The Poisonwood Bible Page 10

The church building, scene of our recent feast, resides at one end of the village. At the other end, our own house. And so when the Price family strolls to church we are able en route to peer straight into each and every villager’s house. Every house has only a single square room and a thatched roof, under which might dwell the likes of Robinson Crusoe. But no one here stays under a roof. It is in the front yards—all the world’s a stage of hard red dirt under bare foot—where tired thin women in every thinkable state of dress and disrepair poke sticks into their little fires and cook. Clumps of children stonethrowing outflowing rush upon terrified small goats, scattering them across the road so that the goats may tiptoe back and be chased again. Men sit on buckets and stare at whatsoever passes by. The usual bypasser is a woman sauntering slowly down the road with bundles upon bundles balanced on her head. These women are pillars of wonder, defying gravity while wearing the ho-hum aspect of perfect tedium. They can sit, stand, talk, shake a stick at a drunk man, reach around their backs to fetch forth a baby to nurse, all without dropping their piled-high bundles upon bundles. They are like ballet dancers entirely unaware they are on stage. I cannot take my eyes from them.

Whenever a woman leaves her wide-open-to-the-world yard to work her field or saunter off on an errand, first she must make herself decent. To do this, even though she is already wearing a wraparound skirt, she will go and get another large square of cloth from the house, which she wraps around her first skirt—covering her legs right down to the instep of her foot—into a long, narrow sarong tied below her bare breasts. The cloths are brightly printed and worn together in jangling mixtures that ring in my ears: pink gingham with orange plaid, for example. Loose-joint breaking-point colors, and whether you find them beautiful or find them appalling, they do make the women seem more festive, and less exhausted.

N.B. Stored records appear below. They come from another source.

/-! ## The other items -/

theorem tableOk_self {d : Dec} (h : LiveOk d) : TableOk d.dtab d.maxMode d.ctx.cache := h.table

theorem outerHeader_sound {d : Dec} (h : LiveOk d) (hr : d.replaying = false) (hs : d.state = .expectHeader) :
    (outerHeader d).Sound d.pending.length := by
  have hn : d.nested = none := by
    have hk := h.nested
    unfold NestedOk at hk
    split at hk
    · assumption
    · rw [hs] at hk; exact absurd hk.1 (by simp)
  unfold outerHeader
  cases he : parseFileHeader d with
  | more => trivial
  | raise e d' => rw [parseFileHeader_raise he]; exact h.base
  | ok d' hdr =>
    obtain ⟨rest, hl, rfl, -⟩ := parseFileHeader_ok he
    have hb := h.base
    simp only
    split
    · refine ⟨⟨⟨hb.dictSize, hb.dictLe, hb.total, hb.totalLt, hb.sink⟩, ?_, h.table, h.noError, .inr (.inl rfl)⟩, hr, ?_⟩
      · unfold NestedOk enterCustomTable freshNested freshInner
        simp only
        refine ⟨trivial, rfl, rfl, rfl, by simp, ?_, ?_⟩
        · intro hf; exact absurd rfl hf
        · intro hf; rw [hr] at hf; exact absurd hf (by simp)
      · show rest.length < _
        omega
    · refine ⟨⟨⟨hb.dictSize, hb.dictLe, hb.total, hb.totalLt, hb.sink⟩, nestedOk_of_none hn (by simp), h.table, h.noError,
        .inr (.inr (.inl rfl))⟩, hr, ?_⟩
      show rest.length < _
      omega

theorem paramsStep_sound {d : Dec} {n : Nested} (h : LiveOk d) (hr : d.replaying = false) (hn : d.nested = some n) :
    (paramsStep n d).Sound d.pending.length := by
  have hb := h.base
  have hk := h.nested
  unfold NestedOk at hk
  rw [hn] at hk
  obtain ⟨k1, k2, k3, k4, k5, -, -⟩ := hk
  unfold paramsStep
  cases h1 : viRead 32 d.pending 0 d.pending.length with
  | needMore => trivial
  | error e => exact hb
  | value near c1 =>
    simp only
    cases h2 : viRead 32 d.pending c1 d.pending.length with
    | needMore => trivial
    | error e => exact hb
    | value same c2 =>
      simp only
      cases h3 : byteRead d.pending c2 d.pending.length with
      | needMore => trivial
      | error e => exact absurd h3 byteRead_not_error
      | value mm c3 =>
        simp only
        split
        · exact hb
        · rename_i hok
          split
          · exact hb
          · rename_i hmm
            have hc := byteRead_value h3
            refine ⟨⟨⟨hb.dictSize, hb.dictLe, hb.total, hb.totalLt, hb.sink⟩, ?_, h.table, h.noError, h.live⟩, hr, ?_⟩
            · unfold NestedOk
              simp only
              refine ⟨k1, k2, k3, k4, k5, ?_, ?_⟩
              · intro _
                exact ⟨by simpa using hok, Decidable.not_not.mp hmm⟩
              · intro hf; rw [hr] at hf; exact absurd hf (by simp)
            · simp only [List.length_drop]; omega

theorem innerHeaderStep_sound {d : Dec} {n : Nested} (h : LiveOk d) (hr : d.replaying = false) (hn : d.nested = some n)
    (hph : n.phase = .innerHeader) : (innerHeaderStep n d).Sound d.pending.length := by
  have hb := h.base
  have hk := h.nested
  unfold NestedOk at hk
  rw [hn] at hk
  obtain ⟨k1, k2, k3, k4, k5, k6, -⟩ := hk
  unfold innerHeaderStep
  cases he : parseFileHeader d with
  | more => trivial
  | raise e d' => rw [parseFileHeader_raise he]; exact hb
  | ok d' hdr =>
    obtain ⟨rest, hl, rfl, -⟩ := parseFileHeader_ok he
    simp only
    split
    · exact ⟨hb.dictSize, hb.dictLe, hb.total, hb.totalLt, hb.sink⟩
    · refine ⟨⟨⟨hb.dictSize, hb.dictLe, hb.total, hb.totalLt, hb.sink⟩, ?_, h.table, h.noError, h.live⟩, hr, ?_⟩
      · unfold NestedOk
        simp only
        exact ⟨k1, k2, k3, k4, k5, fun _ => k6 (by rw [hph]; simp), fun _ => trivial⟩
      · show rest.length < _
        omega

/-- One item of the driver (R302): it consumes input and the session stays live, or it wants more, or it raises. -/
theorem driveItem_sound {d : Dec} (h : LiveOk d) (hr : d.replaying = false) :
    (driveItem d).Sound d.pending.length := by
  have outer : d.state ≠ .customTable → ∀ n, d.nested = some n → n.phase = .innerWindows := by
    intro hs n hn
    have hk := h.nested
    unfold NestedOk at hk
    rw [hn] at hk
    exact absurd hk.1 hs
  unfold driveItem
  rcases h.live with hs | hs | hs | hs
  · rw [hs]; exact outerHeader_sound h hr hs
  · rw [hs]
    show (customTableStep d).Sound _
    unfold customTableStep
    cases hn : d.nested with
    | none => trivial
    | some n =>
      simp only
      cases hph : n.phase with
      | params => exact paramsStep_sound h hr hn
      | innerHeader => exact innerHeaderStep_sound h hr hn hph
      | innerWindows =>
        simp only
        split
        · trivial
        · refine decodeWindow_sound h ?_
          intro n' hn'
          rw [hn] at hn'
          simp only [Option.some.injEq] at hn'
          rw [← hn']; exact hph
  · rw [hs]; exact decodeWindow_sound h (outer (by rw [hs]; simp))
  · rw [hs]; exact decodeWindow_sound h (outer (by rw [hs]; simp))

/-! ## The loop -/

/-- How `DRIVE` may end. -/
def Run.Drives : Run → Prop
  | .ok d' => DecInv d' ∧ d'.replaying = false ∧ Live d'.state
  | .raise _ d' => BaseOk d'
  | .fault _ => False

Backdrop to the Kilanga pageant, rising up behind the houses, a tall wall of elephant grass obscures our view of anything but the distance. The sun suspended above it in the afternoon is a pink, round dot in the distant white haze you may stare at and never go blind. The real earth where the real sun shines seems to be somewhere else, far from here. And to the east of us, behind the river, a rising rumple of dark green hills folded on each other like a great old tablecloth, receding to pale hazy blue. “Looming like the Judgment,” says our mother, pausing to wipe her damp forehead with the back of her hand.

“It’s a place right out of a storybook,” my twin sister, Leah, loves to declare in response, opening her eyes wide and sticking her short hair behind her ears as if to hear and see every little thing oh so much better. “And yet this is our own family, the Prices, living here!”

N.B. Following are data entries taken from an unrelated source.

-- ==== Sys2Proof/Tests/Slice0.lean ====
section
/-! SUPPORT. Tests of the model, their expected values taken from spec/ (95_test_vectors.md, the examples of the rules, the formulas of
30_encoding.md R113 and R117) and named beside each; and, for every obligation with hypotheses, concrete states and operands that
meet them. -/

namespace Sys2Proof.Tests

open Sys2Proof Sys2Proof.Machine Sys2Proof.Safety

-- one theorem after the other: each waits for the kernel, and a waiting theorem holds a thread and its stack
set_option Elab.async false

/-! ## Helpers -/

/-- The state after some instructions from reset. -/
def after (is : List Instr) : State :=
  match runInstrs is State.reset with
  | .next t => t
  | _ => State.reset

/-- One instruction from `s`, seen through `f`. -/
def see {α : Type} (f : State → α) : Host.Outcome State Fault Refusal → Option α
  | .next t => some (f t)
  | _ => none

/-- Some more instructions from `s`, seen through `f`. -/
def seeRun {α : Type} (f : State → α) (is : List Instr) (s : State) : Option α := see f (runInstrs is s)

/-- An instruction answers a next state. -/
def goes (o : Host.Outcome State Fault Refusal) : Bool :=
  match o with
  | .next _ => true
  | _ => false

/-! ## Well-formedness: a term each check refuses -/

theorem test_wf_encNew_image : (Instr.encNew false (some { image := [0], nearSize := 4, sameSize := 3, maxMode := 8 })).wf = false := by
  decide

theorem test_wf_encAdd_bytes : (Instr.encAdd 4 1 3 [0x61]).wf = false := by decide

theorem wf_long_dictionary (d : Bytes) (h : 4294967295 < d.length) : (Instr.decStart d).wf = false := by
  unfold Instr.wf
  exact decide_eq_false (by omega)

/-- The dictionary of `DEC_START` has at most 2^32 − 1 bytes (R300). -/
theorem test_wf_decStart_length : ∃ d : Bytes, d.length = 4294967296 ∧ (Instr.decStart d).wf = false :=
  ⟨List.replicate 4294967296 0, List.length_replicate,
    wf_long_dictionary _ (Nat.lt_of_lt_of_eq (by decide) List.length_replicate.symm)⟩

theorem test_wf_decStart_fits : (Instr.decStart [0x61]).wf = true := by decide

/-! ## Decoding: words written out from R113 and R117 -/

/-- RUN 0; ADD 1; ADD.s is 1 + s; COPY.m is 19 + 16m; COPY.m.s is 19 + 16m + (s − 3) (R113). -/
theorem test_decode_single :
    decodeOpcode 0x00 = .run ∧ decodeOpcode 0x01 = .add ∧ decodeOpcode 0x02 = .addS1 ∧ decodeOpcode 0x12 = .addS17 ∧
    decodeOpcode 0x13 = .copyM0 ∧ decodeOpcode 0x93 = .copyM8 ∧ decodeOpcode 0x14 = .copyM0S4 ∧
    decodeOpcode 0x22 = .copyM0S18 ∧ decodeOpcode 0x65 = .copyM5S5 ∧ decodeOpcode 0xA2 = .copyM8S18 := by decide

/-- 163 + 12m + 3(a − 1) + (c − 4); 235 + 4(m − 6) + (a − 1); 247 + m (R113). -/
theorem test_decode_compound :
    decodeOpcode 0xA3 = .addS1CopyM0S4 ∧ decodeOpcode 0xA7 = .addS2CopyM0S5 ∧ decodeOpcode 0xEA = .addS4CopyM5S6 ∧
    decodeOpcode 0xEB = .addS1CopyM6S4 ∧ decodeOpcode 0xF6 = .addS4CopyM8S4 ∧ decodeOpcode 0xF7 = .copyM0S4AddS1 ∧
    decodeOpcode 0xFF = .copyM8S4AddS1 := by decide

/-- Every opcode instruction encodes to its own byte: 0 to 255, no two alike. -/
theorem test_decode_every_opcode :
    ∀ w : Fin 256, encode (decodeOpcode (BitVec.ofNat 8 w.val)) = .stream [BitVec.ofNat 8 w.val] := by decide +kernel

/-- The decoder's commands by their codes (R117). -/
theorem test_decode_decoder_commands :
    decodeCommand { code := 0x01, dict := [0x61] } = .ok (.decStart [0x61]) ∧
    decodeCommand { code := 0x02, input := [0xD6, 0xC3] } = .ok (.decChunk [0xD6, 0xC3]) ∧
    decodeCommand { code := 0x03 } = .ok .decFinish ∧
    decodeCommand { code := 0x04, arg0 := 1 } = .ok (.decSetAllowVcdTarget true) ∧
    decodeCommand { code := 0x05, arg0 := 4294967296 } = .ok (.decSetMaxTargetFileSize 4294967296) ∧
    decodeCommand { code := 0x06, arg0 := 7 } = .ok (.decSetMaxTargetWindowSize 7) ∧
    decodeCommand { code := 0x07, arg0 := 9 } = .ok (.decSetMaxSectionSize 9) := by
  and_intros <;> rfl

/-- The encoder's commands by their codes (R117). -/
theorem test_decode_encoder_commands :
    decodeCommand { code := 0x10, arg0 := 1 } = .ok (.encNew true none) ∧
    decodeCommand { code := 0x11, arg0 := 13 } = .ok (.encInit 13) ∧
    decodeCommand { code := 0x12, arg0 := 4, arg1 := 1, arg2 := 2, encData := [1, 2] } = .ok (.encAdd 4 1 2 [1, 2]) ∧
    decodeCommand { code := 0x13, arg0 := 300, arg1 := 0x55 } = .ok (.encRun 300 0x55) ∧
    decodeCommand { code := 0x14, arg0 := 10, arg1 := 4 } = .ok (.encCopy 10 4) ∧
    decodeCommand { code := 0x15, arg0 := 1 } = .ok (.encAddChecksum 1) ∧ decodeCommand { code := 0x16 } = .ok .encOutput ∧
    decodeCommand { code := 0x17, arg0 := 1 } = .ok (.encWriteHeader true) ∧
    decodeCommand { code := 0x18 } = .ok .encTargetLength ∧
    decodeCommand { code := 0x19 } = .ok .encGetDeltaWindowSize := by and_intros <;> rfl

Next comes this observation from my sister Ruth May: “Nobody here’s got very many teeth.” And finally, from Rachel: “Jeez oh man, wake me up when it’s over.” And so the Price family passes its judgments. All but Adah. Adah unpasses her judgments. I am the one who does not speak.

Our Father speaks for all of us, as far as I can see. And he is at the moment not saying much. His hammer turned out to be a waste of two or three good pounds, because there appear to be no nails in the mud-and-thatch town of Kilanga.The wide-open building that serves as church and school was built of concrete-block pillars holding up a. roof of palm thatch and billowy clouds of scarlet bougainvillea. By now it all seems more or less welded together by its own decay. Our house is also mud, thatch, cement, and flowering vines. Leah in her earnest way helped him scout around for a project, but alas he found nothing worth pounding at, anywhere. This was a great disappointment to Our Father, who likes to repair things between Sundays.

Yet here we are to stay. The bush plane that dropped down into the field to leave us here went right away again, and there will be no more coming-going until that same plane returns again. We asked about the dirt road through the village and were told it stretched all the way to Leopoldville. I doubt it. A short way on either side of our village the road falls into a frenzy of hard dirt ruts that look like ocean waves frozen solid in the middle of a tempest.

Our Father says in the great beyond nearby there are probably swamps you could sink a battleship in, not to mention a mere automobile. We do see vestigial signs of automobiles in our village, but they resemble the signs of life you would dig up in a graveyard if you were inclined to that pastime. Which is to say: parts dead and rusted, scattered around and used not for transportation but for anything but. On a walk one day with Our Father he pointed out for his daughters’ edification a carburetor air-filter lid boiling a family’s dinner over a cookfire, and a Jeep muffler being put to use by six boys at once, as a drum.